Develop a Training Plan

Aug. 1, 2013

It’s important for shop operators to proactively take a look at their annual training initiatives. You need to be smart about whom you train, when you train and your purpose of training to maximize the long-term value of the investment.

Without a yearlong plan, you’ll end up “over-training, not training,” or providing the wrong training for your staff, says Donna Miller, I-CAR instructor and CEO of Automotive Compliance Solutions of North Carolina. In addition, you might run out of money in your training budget and not have enough cash flow to cover your needs.

Miller offers a few basic tips to help plan your shop’s annual training needs.

Annual training requirements vary greatly from shop to shop based on leadership goals, business strategies and program affiliations. There isn’t one go-to resource that outlines all training your company might need. Most training providers do a good job of communicating course offerings, schedules and requirements, but the information is segmented. It’s the responsibility of shop operators to compile the information into one centralized place and develop an integrated framework for the company’s training initiatives.

There are four main components of planning your training needs:

1. Think about your immediate requirements. For example, there might be a new technical training requirement for a newly purchased piece of equipment, a course required to maintain your I-CAR Gold Class designation, or a regulatory requirement issued by the Environmental Protection Agency (EPA) or Occupational Safety and Health Administration (OSHA).

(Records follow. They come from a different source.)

/-- R388 to R391, R400, R403, R404, R407: detectors 0 to 15 log their trip and zeroise the powered part, or clear the BKR of an unpowered one,
and 16 and 17 only log; a loop trips at its second mismatching sample in a row; on battery the emergency path is reset,
and the battery's loss clears the BKR; a memory tag failure is logged and counted; a challenge draws a nonce, which one response uses
up. -/
def Obligations.SecurityEvents : Prop :=
  ∀ (t : Nat) (s : State), s.sec.zeroised = false → s.sec.zeroising = none →
  let s0 := s.tick t
  (∀ n v, n < 16 → s.detRuns n = true → s.lcy.powerGood = true → ∃ s', exec (.detectorTrip t n v) s = .next s' ∧
    zeroised s s' 0 ∧ logged s' 1 n v 0) ∧
  (∀ n v, n < 16 → s.detRuns n = true → s.lcy.powerGood = false → ∃ s', exec (.detectorTrip t n v) s = .next s' ∧
    s'.sec.bat.bkr = none ∧ logged s' 1 n v 0 ∧ s' = { s0 with sec := { s.sec with bat := s'.sec.bat } }) ∧
  (∀ n v, n ≠ 16 → s.detRuns n = false → exec (.detectorTrip t n v) s = .next s0) ∧
  (∀ v, s.detRuns 17 = true → ∃ s', exec (.detectorTrip t 17 v) s = .next s' ∧ s'.sec.trngOk = false ∧
    s'.sec.bat.bkr = s.sec.bat.bkr ∧ logged s' 2 17 v 0) ∧
  (∀ v, s.detRuns 16 = true → ∃ s', exec (.detectorTrip t 16 v) s = .next s' ∧ s'.sec.bat.vbat = v % 65536 ∧
    s'.sec.bat.bkr = s.sec.bat.bkr ∧ logged s' 2 16 v 0) ∧
  (∀ loop level, 3 < loop ∨ s.sec.bat.mask.getLsbD loop = false → exec (.tamperLoopSample t loop level) s = .next s0) ∧
  (∀ loop, loop ≤ 3 → s.sec.bat.mask.getLsbD loop = true →
    let driven := s.sec.loopOut.contains loop
    (∃ s', exec (.tamperLoopSample t loop driven) s = .next s' ∧ loop ∉ s'.sec.mismatch ∧ s'.sec.bat = s.sec.bat ∧
      (∀ k, k ≠ loop → (k ∈ s'.sec.mismatch ↔ k ∈ s.sec.mismatch))) ∧
    (loop ∉ s.sec.mismatch → ∃ s', exec (.tamperLoopSample t loop (!driven)) s = .next s' ∧ loop ∈ s'.sec.mismatch ∧
      s'.sec.bat = s.sec.bat) ∧
    (loop ∈ s.sec.mismatch → s.lcy.powerGood = true → ∃ s', exec (.tamperLoopSample t loop (!driven)) s = .next s' ∧
      zeroised s s' 0 ∧ logged s' 1 (10 + loop) (b2n (!driven)) 0)) ∧
  (∃ s', exec (.batterySwitch t true) s = .next s' ∧ s'.sec.bat = { s.sec.bat with onBattery := true } ∧ s'.lane.emg = false ∧
    s'.lane.emgPath = false ∧ s'.lane.segs = s.lane.segs ∧ s'.lane.units = s.lane.units) ∧
  (exec (.batterySwitch t false) s = .next { s0 with sec := { s.sec with bat := { s.sec.bat with onBattery := false } } }) ∧
  (s.sec.bat.onBattery = true → ∃ s', exec (.batteryLoss t) s = .next s' ∧ s'.sec.bat.bkr = none ∧
    s' = { s0 with sec := { s.sec with bat := s'.sec.bat }, freeCtr := s'.freeCtr }) ∧
  (s.sec.bat.onBattery = false → exec (.batteryLoss t) s = .next s0) ∧
  (s.lcy.powerGood = false → ∀ cell, exec (.memIntegrityFail t cell) s = .next s0) ∧
  (∀ cell, s.lcy.powerGood = true → 768 ≤ cell →
    let fails := s0.now :: s.sec.memFails.filter (fun x => decide (s0.now < x + 1000000000))
    (fails.length < s.devN 0x0D02 → ∃ s', exec (.memIntegrityFail t cell) s = .next s' ∧ s'.sec.memFails = fails ∧
      logged s' 7 0xFF 0 0 ∧ s' = { s0 with sec := s'.sec, evt := s'.evt, out := s'.out }) ∧
    (s.devN 0x0D02 ≤ fails.length → s.detRuns 15 = true → ∃ s', exec (.memIntegrityFail t cell) s = .next s' ∧ zeroised s s' 0 ∧
      s'.sec.memFails = [])) ∧
  (s.lcy.powerGood = true → s.lifecycle ≠ 3 → ∃ s' nonce, exec (.unlockChallenge t) s = .next s' ∧
    s'.sec.nonce = some (nonce, s0.now) ∧ .jtag (s.serialBytes ++ toBe 16 nonce.toNat) ∈ s'.out ∧
    s' = { s0 with sec := { s.sec with nonce := some (nonce, s0.now) }, freeCtr := s.freeCtr + 1, out := s'.out }) ∧
  (s.lcy.powerGood = false ∨ s.lifecycle = 3 → exec (.unlockChallenge t) s = .next s0) ∧
  (∀ r, s.sec.nonce = none → exec (.unlockResponse t r) s = .next s0) ∧
  (∀ r nonce at_, s.sec.nonce = some (nonce, at_) →
    (at_ + 60000000000 ≤ s0.now ∨ s0.unlockOffered = false ∨ s.unlockOk nonce r = false → exec (.unlockResponse t r) s =
      .next { s0 with sec := { s.sec with nonce := none }, out := .jtag [0] :: s.out }) ∧
    (s0.now < at_ + 60000000000 → s.lcy.powerGood = true → s0.unlockOffered = true → s.unlockOk nonce r = true → ∃ s',
      exec (.unlockResponse t r) s = .next s' ∧ zeroised s s' 2 ∧ s'.sec.debugOpen = true ∧ s'.sec.nonce = none ∧ logged s' 5 0xFF 0 0))

/-- R390, R396 to R398, R405 to R408, Table 15-11: what the security commands answer and do. -/
def Sys2Proof.Say.securityCommandsSay : Prop :=
  ∀ (t tag : Nat) (io : HostIo) (s : State) (a : List Word),
  let s0 := s.tick t
  let x := s.sec
  let len := (arg a 3).toNat
  (∃ v s1, Answers (.secStatus t tag io) s a 0
    ([ wd (s.lifecycle + 4 * b2n x.bat.bkr.isSome + 8 * b2n x.zeroised + 16 * b2n x.debugOpen + 256 * s.zcount)
     , wd (x.bat.mask.toNat + 16 * bitsOf x.mismatch), wd v ] ++ s.enrolWords ++
      [wd (min (2 ^ 32 - 1) (s.counter 3 tag 6))]) s1 ∧ v < 65536 ∧ s1.sec.bat.vbat = v ∧
    s1 = { s0 with sec := { s0.sec with bat := { s0.sec.bat with vbat := v } }, freeCtr := s.freeCtr + 1 }) ∧
  (∀ r, x.bat.log.find? (fun r => r.seq == (arg a 1).toNat) = some r → Answers (.secLogRead t tag io) s a 0 (leWords r.bytes) s0) ∧
  ((∀ r ∈ x.bat.log, r.seq ≠ (arg a 1).toNat) → Answers (.secLogRead t tag io) s a 0x0D0B [] s0) ∧
  (len < 7664 → Answers (.secCertGet t tag io) s a 0x0011 [] s0) ∧
  (7664 ≤ len → x.duk = none → Answers (.secCertGet t tag io) s a 0x0D09 [] s0) ∧
  (∀ d s1, 7664 ≤ len → x.duk = some d →
    let m := s0.attestation d (wordsLe ((a.drop 3).take 4))
    m.2.hostWrite tag (ofTwo (arg a 1) (arg a 2)) ((s.lcy.cert ++ List.replicate 3880 0).take 3880 ++ m.1) io.dataFault = (0, s1) →
    Answers (.secCertGet t tag io) s a 0 [wd 7664] s1) ∧
  (len < 92 ∨ 1340 < len → Answers (.secKeyImport t tag io) s a 0x0012 [] s0) ∧
  (92 ≤ len → len ≤ 1340 →
    (x.duk = none → Answers (.secKeyImport t tag io) s a 0x0D09 [] s0) ∧
    (x.duk.isSome = true → x.bat.bkr = none → Answers (.secKeyImport t tag io) s a 0x0D04 [] s0) ∧
    (x.duk.isSome = true → x.bat.bkr.isSome = true → s0.now < tget x.importUntil tag 0 →
      Answers (.secKeyImport t tag io) s a 0x0D02 [] s0) ∧
    (∀ s1, s0.importBar tag = none → s0.hostRead tag (ofTwo (arg a 1) (arg a 2)) len 3 io.dataFault = .ok s1 →
      let env := (io.data ++ List.replicate len 0).take len
      (s1.openEnvelope tag env = none → Answers (.secKeyImport t tag io) s a 0x0D01 [] (s1.importFailed tag)) ∧
      (∀ type key rights label n s2 id m, s1.openEnvelope tag env = some (type, key, rights, label) →
        s1.mintRoot tag (accessLevel tag) 3 rights (.key s1.sec.nextKey) 0 0 label = some (n, s2) → s2.openMan tag = some (id, m) →
        s1.openMan tag = some (id, m) → m.entries.length < entryLimit tag → m.bulk + len ≤ bulkLimit tag → ∃ s3,
        Answers (.secKeyImport t tag io) s a 0 (handleWords (s2.sealed ((s2.obj n).cap n))) s3 ∧
        tfind s3.sec.keys s1.sec.nextKey = some { type, bytes := key, object := n, pending := some id } ∧
        s3.sec.nextKey = s1.sec.nextKey + 1))) ∧
  Stages (.secLoopSet t tag io) s a (.loops (BitVec.ofNat 4 (fld (arg a 1) 3 0))) 0 [] ∧
  ((arg a 1).toNat ≠ 0x5A45524F → Answers (.secZeroise t tag io) s a 0x0D06 [] s0) ∧
  (Runs (.secZeroise t tag io) s a → (arg a 1).toNat = 0x5A45524F → x.zeroising = none → ∃ s',
    exec (.secZeroise t tag io) s = .next s' ∧ zeroised s s' 1) ∧
  (x.bat.bkr.isSome = true → Answers (.secReenrol t tag io) s a 0x0D05 [] s0) ∧
  (x.bat.bkr = none → x.trngOk = true → x.duk = none → Answers (.secReenrol t tag io) s a 0x0D09 [] s0) ∧
  (x.bat.bkr = none → x.trngOk = true → x.duk.isSome = true →
    (s.enrols < 32 → io.burnt ≠ 7 → ∃ s1, Answers (.secReenrol t tag io) s a 0x0D43 [] s1 ∧ s1.sec = s.sec) ∧
    (io.burnt = 7 ∨ 32 ≤ s.enrols → ∃ s1, Answers (.secReenrol t tag io) s a 0 s1.enrolWords s1 ∧ s1.sec.bat.bkr.isSome = true ∧
      logged s1 4 0xFF (beNat (s1.enrolId.take 4)) 0)) ∧
  (s.lifecycle = 2 → Stages (.secDebugArm t tag io) s a .debugArm 0 []) ∧
  (s.lifecycle ≠ 2 → Answers (.secDebugArm t tag io) s a 0x001E [] s0)
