-- ==== Sys2Proof/Laws/State.lean ====
section
/-! SUPPORT. What each named update of one field of State leaves alone: every other field, each by rfl. -/

namespace Sys2Proof.Machine

variable (s : State)
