-- ==== Sys2Proof/Laws/Frame.lean ====
section
/-! SUPPORT. What the shared operations change, each said once as a frame, and the fields they leave alone. -/

namespace Sys2Proof.Machine

/-- A fold keeps a relation to its start that every step keeps. -/
theorem foldl_rel {σ α : Type} (P : σ → σ → Prop) (hr : ∀ s, P s s) (ht : ∀ a b c, P a b → P b c → P a c) (f : σ → α → σ)
    (hf : ∀ s x, P s (f s x)) (l : List α) (s : σ) : P s (l.foldl f s) := by
  induction l generalizing s with
  | nil => exact hr s
  | cons x r ih => exact ht _ _ _ (hf s x) (ih _)

theorem State.msixFlush_frame (s : State) (fn : Nat) :
    (s.msixFlush fn) =
      { s with ins := (s.msixFlush fn).ins, out := (s.msixFlush fn).out } := by
  unfold State.msixFlush
  dsimp only
  split
  · rfl
  · refine foldl_rel (fun (a b : State) => b = { a with ins := b.ins, out := b.out }) (fun _ => rfl) ?_ _ ?_ _ _
    · intro a b c h1 h2; rw [h2, h1]
    · intro a p; split <;> rfl
@[simp] theorem State.msixFlush_now (s : State) (fn : Nat) : (s.msixFlush fn).now = s.now := by rw [State.msixFlush_frame]
@[simp] theorem State.msixFlush_mbx (s : State) (fn : Nat) : (s.msixFlush fn).mbx = s.mbx := by rw [State.msixFlush_frame]
@[simp] theorem State.msixFlush_man (s : State) (fn : Nat) : (s.msixFlush fn).man = s.man := by rw [State.msixFlush_frame]
@[simp] theorem State.msixFlush_cap (s : State) (fn : Nat) : (s.msixFlush fn).cap = s.cap := by rw [State.msixFlush_frame]
@[simp] theorem State.msixFlush_mem (s : State) (fn : Nat) : (s.msixFlush fn).mem = s.mem := by rw [State.msixFlush_frame]
@[simp] theorem State.msixFlush_lane (s : State) (fn : Nat) : (s.msixFlush fn).lane = s.lane := by rw [State.msixFlush_frame]
@[simp] theorem State.msixFlush_sea (s : State) (fn : Nat) : (s.msixFlush fn).sea = s.sea := by rw [State.msixFlush_frame]
@[simp] theorem State.msixFlush_fare (s : State) (fn : Nat) : (s.msixFlush fn).fare = s.fare := by rw [State.msixFlush_frame]
@[simp] theorem State.msixFlush_cart (s : State) (fn : Nat) : (s.msixFlush fn).cart = s.cart := by rw [State.msixFlush_frame]
@[simp] theorem State.msixFlush_tim (s : State) (fn : Nat) : (s.msixFlush fn).tim = s.tim := by rw [State.msixFlush_frame]
@[simp] theorem State.msixFlush_aud (s : State) (fn : Nat) : (s.msixFlush fn).aud = s.aud := by rw [State.msixFlush_frame]
@[simp] theorem State.msixFlush_net (s : State) (fn : Nat) : (s.msixFlush fn).net = s.net := by rw [State.msixFlush_frame]
@[simp] theorem State.msixFlush_isl (s : State) (fn : Nat) : (s.msixFlush fn).isl = s.isl := by rw [State.msixFlush_frame]
@[simp] theorem State.msixFlush_sec (s : State) (fn : Nat) : (s.msixFlush fn).sec = s.sec := by rw [State.msixFlush_frame]
@[simp] theorem State.msixFlush_stat (s : State) (fn : Nat) : (s.msixFlush fn).stat = s.stat := by rw [State.msixFlush_frame]
@[simp] theorem State.msixFlush_test (s : State) (fn : Nat) : (s.msixFlush fn).test = s.test := by rw [State.msixFlush_frame]
@[simp] theorem State.msixFlush_evt (s : State) (fn : Nat) : (s.msixFlush fn).evt = s.evt := by rw [State.msixFlush_frame]
@[simp] theorem State.msixFlush_lcy (s : State) (fn : Nat) : (s.msixFlush fn).lcy = s.lcy := by rw [State.msixFlush_frame]
@[simp] theorem State.msixFlush_freeCtr (s : State) (fn : Nat) : (s.msixFlush fn).freeCtr = s.freeCtr := by rw [State.msixFlush_frame]
@[simp] theorem State.msixFlush_pending (s : State) (fn : Nat) : (s.msixFlush fn).pending = s.pending := by rw [State.msixFlush_frame]

theorem State.signal_frame (s : State) (tag v : Nat) :
    (s.signal tag v) =
      { s with ins := (s.signal tag v).ins, out := (s.signal tag v).out } := by
  unfold State.signal; rw [State.msix_frame]
@[simp] theorem State.signal_now (s : State) (tag v : Nat) : (s.signal tag v).now = s.now := by rw [State.signal_frame]
@[simp] theorem State.signal_mbx (s : State) (tag v : Nat) : (s.signal tag v).mbx = s.mbx := by rw [State.signal_frame]
@[simp] theorem State.signal_man (s : State) (tag v : Nat) : (s.signal tag v).man = s.man := by rw [State.signal_frame]
@[simp] theorem State.signal_cap (s : State) (tag v : Nat) : (s.signal tag v).cap = s.cap := by rw [State.signal_frame]
@[simp] theorem State.signal_mem (s : State) (tag v : Nat) : (s.signal tag v).mem = s.mem := by rw [State.signal_frame]
@[simp] theorem State.signal_lane (s : State) (tag v : Nat) : (s.signal tag v).lane = s.lane := by rw [State.signal_frame]
@[simp] theorem State.signal_sea (s : State) (tag v : Nat) : (s.signal tag v).sea = s.sea := by rw [State.signal_frame]
@[simp] theorem State.signal_fare (s : State) (tag v : Nat) : (s.signal tag v).fare = s.fare := by rw [State.signal_frame]
@[simp] theorem State.signal_cart (s : State) (tag v : Nat) : (s.signal tag v).cart = s.cart := by rw [State.signal_frame]
@[simp] theorem State.signal_tim (s : State) (tag v : Nat) : (s.signal tag v).tim = s.tim := by rw [State.signal_frame]
@[simp] theorem State.signal_aud (s : State) (tag v : Nat) : (s.signal tag v).aud = s.aud := by rw [State.signal_frame]
@[simp] theorem State.signal_net (s : State) (tag v : Nat) : (s.signal tag v).net = s.net := by rw [State.signal_frame]
@[simp] theorem State.signal_isl (s : State) (tag v : Nat) : (s.signal tag v).isl = s.isl := by rw [State.signal_frame]
@[simp] theorem State.signal_sec (s : State) (tag v : Nat) : (s.signal tag v).sec = s.sec := by rw [State.signal_frame]
@[simp] theorem State.signal_stat (s : State) (tag v : Nat) : (s.signal tag v).stat = s.stat := by rw [State.signal_frame]
@[simp] theorem State.signal_test (s : State) (tag v : Nat) : (s.signal tag v).test = s.test := by rw [State.signal_frame]
@[simp] theorem State.signal_evt (s : State) (tag v : Nat) : (s.signal tag v).evt = s.evt := by rw [State.signal_frame]
@[simp] theorem State.signal_lcy (s : State) (tag v : Nat) : (s.signal tag v).lcy = s.lcy := by rw [State.signal_frame]
@[simp] theorem State.signal_freeCtr (s : State) (tag v : Nat) : (s.signal tag v).freeCtr = s.freeCtr := by rw [State.signal_frame]
@[simp] theorem State.signal_pending (s : State) (tag v : Nat) : (s.signal tag v).pending = s.pending := by rw [State.signal_frame]

theorem State.tlbTouch_frame (s : State) (tag iova len : Nat) :
    (s.tlbTouch tag iova len) =
      { s with ins := (s.tlbTouch tag iova len).ins } := by
  unfold State.tlbTouch
  dsimp only
  split <;> rfl
@[simp] theorem State.tlbTouch_now (s : State) (tag iova len : Nat) : (s.tlbTouch tag iova len).now = s.now := by rw [State.tlbTouch_frame]
@[simp] theorem State.tlbTouch_mbx (s : State) (tag iova len : Nat) : (s.tlbTouch tag iova len).mbx = s.mbx := by rw [State.tlbTouch_frame]
@[simp] theorem State.tlbTouch_man (s : State) (tag iova len : Nat) : (s.tlbTouch tag iova len).man = s.man := by rw [State.tlbTouch_frame]
@[simp] theorem State.tlbTouch_cap (s : State) (tag iova len : Nat) : (s.tlbTouch tag iova len).cap = s.cap := by rw [State.tlbTouch_frame]
@[simp] theorem State.tlbTouch_mem (s : State) (tag iova len : Nat) : (s.tlbTouch tag iova len).mem = s.mem := by rw [State.tlbTouch_frame]
@[simp] theorem State.tlbTouch_lane (s : State) (tag iova len : Nat) : (s.tlbTouch tag iova len).lane = s.lane := by rw [State.tlbTouch_frame]
@[simp] theorem State.tlbTouch_sea (s : State) (tag iova len : Nat) : (s.tlbTouch tag iova len).sea = s.sea := by rw [State.tlbTouch_frame]
@[simp] theorem State.tlbTouch_fare (s : State) (tag iova len : Nat) : (s.tlbTouch tag iova len).fare = s.fare := by rw [State.tlbTouch_frame]
@[simp] theorem State.tlbTouch_cart (s : State) (tag iova len : Nat) : (s.tlbTouch tag iova len).cart = s.cart := by rw [State.tlbTouch_frame]
@[simp] theorem State.tlbTouch_tim (s : State) (tag iova len : Nat) : (s.tlbTouch tag iova len).tim = s.tim := by rw [State.tlbTouch_frame]
@[simp] theorem State.tlbTouch_aud (s : State) (tag iova len : Nat) : (s.tlbTouch tag iova len).aud = s.aud := by rw [State.tlbTouch_frame]
@[simp] theorem State.tlbTouch_net (s : State) (tag iova len : Nat) : (s.tlbTouch tag iova len).net = s.net := by rw [State.tlbTouch_frame]
@[simp] theorem State.tlbTouch_isl (s : State) (tag iova len : Nat) : (s.tlbTouch tag iova len).isl = s.isl := by rw [State.tlbTouch_frame]
@[simp] theorem State.tlbTouch_sec (s : State) (tag iova len : Nat) : (s.tlbTouch tag iova len).sec = s.sec := by rw [State.tlbTouch_frame]
@[simp] theorem State.tlbTouch_stat (s : State) (tag iova len : Nat) : (s.tlbTouch tag iova len).stat = s.stat := by rw [State.tlbTouch_frame]
@[simp] theorem State.tlbTouch_test (s : State) (tag iova len : Nat) : (s.tlbTouch tag iova len).test = s.test := by rw [State.tlbTouch_frame]
@[simp] theorem State.tlbTouch_evt (s : State) (tag iova len : Nat) : (s.tlbTouch tag iova len).evt = s.evt := by rw [State.tlbTouch_frame]
@[simp] theorem State.tlbTouch_lcy (s : State) (tag iova len : Nat) : (s.tlbTouch tag iova len).lcy = s.lcy := by rw [State.tlbTouch_frame]
@[simp] theorem State.tlbTouch_out (s : State) (tag iova len : Nat) : (s.tlbTouch tag iova len).out = s.out := by rw [State.tlbTouch_frame]
@[simp] theorem State.tlbTouch_freeCtr (s : State) (tag iova len : Nat) : (s.tlbTouch tag iova len).freeCtr = s.freeCtr := by rw [State.tlbTouch_frame]
@[simp] theorem State.tlbTouch_pending (s : State) (tag iova len : Nat) : (s.tlbTouch tag iova len).pending = s.pending := by rw [State.tlbTouch_frame]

2. Consider your long-term goals and future vision for the business. You might want to qualify for a new third-party certification, OEM or insurance program, which could dictate a certain set of training initiatives. It’s beneficial to work toward acquiring those training requirements over time to avoid a significant amount of training all at once.

3. Assess the specific organizational requirements of each training. Although certain information could be beneficial for multiple technicians, only one member of your organization might be required to attend. In those circumstances, you could send one person and have them train the rest of your staff secondhand afterward. That allows you to maximize the value from information that one technician has learned, and avoid wasting time and money sending too many people.

4. Determine where you have training gaps within your organization. It’s important to ensure you have enough people trained on various functions so there is a backup plan in place in case a key technician is ill, injured or terminated. Workflow will halt if one person is absent and nobody else has the knowledge to fill in. You don’t want to fully rely on one person for any duty, so it’s a good idea to have at least two people cross-trained for every position in the shop.

Make a detailed list of each training class necessary to accomplish your immediate needs and long-term goals, and highlight each specific employee who should attend.

Proactively budget for the expense of those training initiatives by adding up the cost of each training course outlined in your planning document. Calculating the financial commitment for your training needs helps identify whether you’ll have the cash flow to make it happen, and how much money should be reserved each month for the expense. And if cash is tight, budgeting also helps prioritize training needs when certain goals need to be put on hold.

Schedule each technician’s attendance at every training session appropriately. Identify the best time to send each staff member, and assess how you will fill the void if a certain technician is away at training. If there is a particular class that several technicians need, it’s not a good idea to send them all at once in order to maintain production back at the shop.

Try to stagger training whenever possible. Most training organizations provide the same courses repeatedly throughout the year to accommodate your staff’s schedule. Put those scheduled classes on a yearlong calendar.

Scheduling appropriately helps technicians plan for the absence, and helps office employees appropriately schedule jobs based upon who will be present each day at the shop.

Make sure to track your training accomplishments as they happen. Keep detailed records of the training each employee has taken so you can easily monitor progress toward the elements outlined on your training plan.

Preparing a detailed training plan is part of being a great shop leader. It demonstrates to your staff that you see value in the effort, and opens your business to positive change. Your financial and production efficiencies will also be greatly enhanced by planning and strategizing. You will have control over training, rather than having training control you.